The girls were declared “Under the evil hand of witchcraft”by a doctor named William who diagnosed a “spiritual cause” for their diseases. The girls admitted their participations in Tituba’s “ceremonies” and went further in their confessions which became accusations. The trials of Salem began on 01/03/1692. The young girls confirmed their first testimonies and their accusations moved forward. They declared to have been tortured by the spector of a lot of people from Salem and from other towns of the New England. The Salem trials ended in october 1692. More than 200 people had been accused, about 20 had been hanged and 4 died in jails.

Few years later public repentences and Anne Putnam’s testimony confirm that the community slowly regained consciousness and that the girl’s accusations threw the town into suspicion and mass hysteria.



Although this document  introduces clearly the facts and some questions about the causes of the dramatics affairs,  I would like to come back to the turning points of the trials.

According to me the fact that the magistrates allowed the “spectral evidence” as a sufficient evidence to accuse anybody, was one of the most important elements which threw confusion in the community. Because it led to an absolute subjective way of treating the convicts. Proof couldn’t be seen by the court but only by the girls.

Another important event occured when the girls accused Rebbecca Nurse although she was considered as a model of puritanism by the all community. And so, from that moment anyone in  Salem could be be suspected of practicing sorcery. It is also remarkable that despite the reaction of some people who doubted of the girl’s words it was certainly the suspicion about more important people like the governor Phips’s wife which led the trials to an end. The words of Increase Mather whose wife was also suspected sums up the will to give an end to an unfounded and tragical process “It were better that ten suspected witches should escape, than that the innocent person should be condemned” (Cases of Conscience Concerning Evil Spirits)

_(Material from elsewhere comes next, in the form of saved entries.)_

-- ==== Sys2Proof/Laws/Off.lean ====
section
/-! SUPPORT. What an engine that does not serve, or whose die is off, leaves undone; and the frames of the operations that raise events,
draw free values and carry RAW forward. -/
namespace Sys2Proof.Laws
open Sys2Proof.Machine

theorem serving_of_off {s : State} (h : s.dieOn = false) : s.serving = false := by
  unfold State.dieOn at h
  unfold State.serving
  cases hs : s.sv.st <;> simp_all

theorem dieOn_of_serving {s : State} (h : s.serving = true) : s.dieOn = true := by
  unfold State.serving at h
  unfold State.dieOn
  cases hs : s.sv.st <;> simp_all

theorem takeable_of_idle {s : State} (h : s.serving = false) (f : CmdFrame) : takeable s f = false := by simp [takeable, h]

theorem takeSlot_idle {s : State} (h : s.serving = false) (d : Nat) : s.takeSlot d = s := if_pos (by simp [h])

theorem foldl_same {α β : Type} (g : β → α → β) (b : β) (l : List α) (h : ∀ a, g b a = b) : l.foldl g b = b := by
  induction l with
  | nil => rfl
  | cons a l ih => simp [h, ih]

theorem takeSlots_idle {s : State} (h : s.serving = false) (d : Nat) : s.takeSlots d = s :=
  foldl_same _ _ _ fun _ => takeSlot_idle h d

theorem deliver_idle {s : State} (h : s.serving = false) (d : Nat) : s.deliver d = s := if_pos (by simp [h])

theorem datagram_idle {s : State} (h : s.serving = false) (d : Datagram) : s.datagramIn d = s := if_pos (by simp [h])

/-- Raising an event to a desk changes its history and the counter of events lost, and nothing else. -/
theorem raiseTo_frame (s : State) (d code : Nat) (p : List Byte) :
    ∃ cs ds, s.raiseTo d code p = { s with ctrs := cs, desks := ds } := by
  unfold State.raiseTo
  dsimp only
  split
  · exact ⟨_, _, rfl⟩
  · exact ⟨s.ctrs, _, rfl⟩

theorem raise_frame (s : State) (ds : List Nat) (code : Nat) (p : List Byte) :
    ∃ cs ks, s.raise ds code p = { s with ctrs := cs, desks := ks } := by
  unfold State.raise
  generalize ds.eraseDups = l
  induction l generalizing s with
  | nil => exact ⟨s.ctrs, s.desks, rfl⟩
  | cons d l ih =>
    obtain ⟨cs, ks, h⟩ := raiseTo_frame s d code p
    obtain ⟨cs', ks', h'⟩ := ih (s.raiseTo d code p)
    exact ⟨cs', ks', by rw [List.foldl_cons, h', h]⟩

@[simp] theorem raise_mem (s : State) (ds : List Nat) (code : Nat) (p : List Byte) : (s.raise ds code p).mem = s.mem := by
  obtain ⟨cs, ks, h⟩ := raise_frame s ds code p
  rw [h]

/-- Carrying RAW forward changes the clock, the pulses sent and the record of the last pulse, and nothing else. -/
theorem toRaw_frame (s : State) (raw : Nat) :
    ∃ os pl, s.toRaw raw = { s with clk := { s.clk with raw := raw }, outbox := os, timing := { s.timing with ppsLast := pl } } := by
  suffices H : ∀ (l : List Nat) (g : Nat → Nat) (t : State), ∃ os pl, l.foldl (fun s i => s.pulse (g i)) t =
      { t with outbox := os, timing := { t.timing with ppsLast := pl } } by
    exact H _ (fun i => s.q / secondQ + 1 + i) { s with clk := { s.clk with raw := raw } }
  intro l g
  induction l with
  | nil => exact fun t => ⟨t.outbox, t.timing.ppsLast, rfl⟩
  | cons i l ih =>
    intro t
    have hp : ∃ os pl, t.pulse (g i) = { t with outbox := os, timing := { t.timing with ppsLast := pl } } := by
      unfold State.pulse
      dsimp only
      split
      · exact ⟨_, _, rfl⟩
      · exact ⟨t.outbox, t.timing.ppsLast, rfl⟩
    obtain ⟨os, pl, h⟩ := hp
    obtain ⟨os', pl', h'⟩ := ih (t.pulse (g i))
    exact ⟨os', pl', by rw [List.foldl_cons, h', h]⟩

theorem carryTo_frame (s : State) (q : Nat) :
    ∃ r os pl, s.carryTo q = { s with clk := { s.clk with raw := r }, outbox := os, timing := { s.timing with ppsLast := pl } } := by
  unfold State.carryTo
  split
  · exact ⟨s.clk.raw, s.outbox, s.timing.ppsLast, rfl⟩
  · obtain ⟨os, pl, h⟩ := toRaw_frame s (rawFor s.clk q)
    exact ⟨_, os, pl, h⟩

end Sys2Proof.Laws
end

According to this documentary few other questions have to be asked. First, about the girls’s behaviour: why did they act like that? “The rock star syndrom” especially holds my attention: “They were at the bottom of the social scale, getting attention for themselves”. The parental influence is also evoked: “[The girls] accused people who, according to their parents were people who had a reputation of witchcraft in the community”. And so it leads directly to ask if there were any personal benefits from these trials? It has to be remembered that tensions existed between the two parts of Salem, between the merchants of the town and the farmers of the village. In 1692 the extension of private property was quite impossible because of  the limits of the Salem borders. Greed might have had its influence in Salem during the progress of the events.


This document has both a historical and narrative approach. It leans on the purpose of specialists of the whichcraft topic whose interviews lead the viewer to adopt a rational posture in front of apparently irrational topic. It seems obvious that popular beliefs in the devil and in its capacities to tempt humans, involved fears and mass hysteria. I would add that in the second part of the 17th century a feeling of a loss of puritan values was pre-existing to the events of 1692. The dreamed « city on the hill » was involved in a conflict with the crown of England, and so living without real bounds (read the article Context), but also with the local Indians, and other confessions like Quakers. Money, greed and personal conflicts was considered by the puritans themselves as the first sins of the puritans of Salem.